Try border patrol for the guardian dogs...it seems effective on keeping them home but not changing who they are


----------



## ReTIRED

IF you like dogs....AND have the TIME for one.....get a BOXER !
-ReTIRED-


----------



## Bee

allwaysmagic said:


> Try border patrol for the guardian dogs...it seems effective on keeping them home but not changing who they are


Never heard of it...what is it?


----------



## ShamrockSilkies

I don't have any but awhile ago I researched a lot about them.

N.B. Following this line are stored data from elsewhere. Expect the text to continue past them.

-- ==== Sys2Proof/Machine/ResetInput.lean ====
section
/-! DEFINITION. The reset input after power-on (70_reset_and_hazards.md). The power-on RESET is `State.powerOn`. -/

namespace Sys2Proof.Machine

/-- Every element of R20 at its reset value, the frame buffer newly drawn (R160, R162). WIRE, the other
observation, the agenda and the configuration are no elements that RESET clears (R31, R36). DESIGN CHOICE for the
model's own fields, log entry 19. -/
def State.clearAll (s : State) : State :=
  { s with
    active := false
    ledIndex := 0
    resetLeft := 0
    buf := zeroBuf
    rp := 0
    pendHt := false
    pendTc := false
    done := false
    fIllegalCmd := false
    fStartBusy := false
    fFbWriteBusy := false
    fUnderrun := false
    fb := drawnFrame s.cfg.N (s.epoch + 1)
    epoch := s.epoch + 1 }

/-- RESET (R160): it may come at any time, and ends a transmission at once (R163). -/
def execReset (s : State) : Host.Outcome State Fault Refusal := .next (s.clearAll.record .reset)

end Sys2Proof.Machine
end

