-- ==== Sys2Proof/Machine/Step.lean ====
section
/-! DEFINITION. One atomic step of the block (R12): the next input's instruction, or a turn left to the block. -/

namespace Sys2Proof.Machine

/-- One step. -/
def step (s : State) : Host.Outcome State Fault Refusal :=
  match s.fetch with
  | .run i t => exec i t
  | .pass t => .next t
  | .reject ev => .refused (.noAction ev)

/-- The state with the opcode table's word as its next input. -/
def State.withFetchWord (s : State) (nbits w : Nat) : State := s.pushInput (tableInput nbits w)

end Sys2Proof.Machine
end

First of all you can't just use any breed of dog, I can't remember all the breeds off the top of my head but these dogs were bred to do it like how border collies were bred to herd. You wouldn't be able to force a lab to herd and you won't be able to get a breed such as a boxer to guard your livestock. 
If you can find a LGD puppy in a rescue go for it and adopt it! Get a puppy or a trained adult
To train a puppy is fairly easy, they aren't house pets so don't expect a dog to cuddle on the couch with, the dog has to grow up believing they are a sheep/goat/whatever so keep the puppy in a pen next to your livestock first until you know the puppy won't hurt them and then you just put the puppy to live with them permanently. Always have AT LEAST 2 LGBs!!!! They stand a better chance against predators, imagining one dog taking down a bear or a mountain lion not pretty!!!


----------



## ShamrockSilkies

The breeds are akbash, Anatolian, entlebucher sennenhund, Great Pyrenees, karakachan kuvasz, and my favorite the maremma sheepdog. Please do lots of research before just throwing a dog out with your livestock, I didn't get any because I didn't feel ready for them but if you google it there's TONS of websites with great information


----------



## Bee

You really need to tell my Lab/Border Collie mix that he can't guard livestock...he's been doing it for the past 6 years with great success and he'll be really shocked to find out that he simply cannot be trained to do it...even though he already does it.


----------



## ReTIRED

ShamrockSilkies said:


> I don't have any but awhile ago I researched a lot about them. First of all you can't just use any breed of dog, I can't remember all the breeds off the top of my head but these dogs were bred to do it like how border collies were bred to herd. You wouldn't be able to force a lab to herd and you won't be able to get a breed such as a boxer to guard your livestock.
> If you can find a LGD puppy in a rescue go for it and adopt it! Get a puppy or a trained adult
> To train a puppy is fairly easy, they aren't house pets so don't expect a dog to cuddle on the couch with, the dog has to grow up believing they are a sheep/goat/whatever so keep the puppy in a pen next to your livestock first until you know the puppy won't hurt them and then you just put the puppy to live with them permanently. Always have AT LEAST 2 LGBs!!!! They stand a better chance against predators, imagining one dog taking down a bear or a mountain lion not pretty!!!


*An OPINION...obviously*
But certainly NOT "FACT".

There are _other OPINIONS.
_-ReTIRED-


----------



## ShamrockSilkies

Does your dog LIVE with your livestock 24/7? LGBs LIVE with livestock 24/7 all year round day and night. I have dogs to that do great with my animals and kill smaller predators but they aren't LGBs, there's a BIG difference. No boxer can take down a mountain lion and I doubt they would even try. LGBs will do ANYTHING to protect their "family"


----------



## ShamrockSilkies

http://www.nal.usda.gov/awic/companimals/guarddogs/guarddogs.htm
Everything you need to know


----------



## ReTIRED

ShamrockSilkies said:


> Does your dog LIVE with your livestock 24/7? LGBs LIVE with livestock 24/7 all year round day and night. I have dogs to that do great with my animals and kill smaller predators but they aren't LGBs, there's a BIG difference. No boxer can take down a mountain lion and I doubt they would even try. LGBs will do ANYTHING to protect their "family"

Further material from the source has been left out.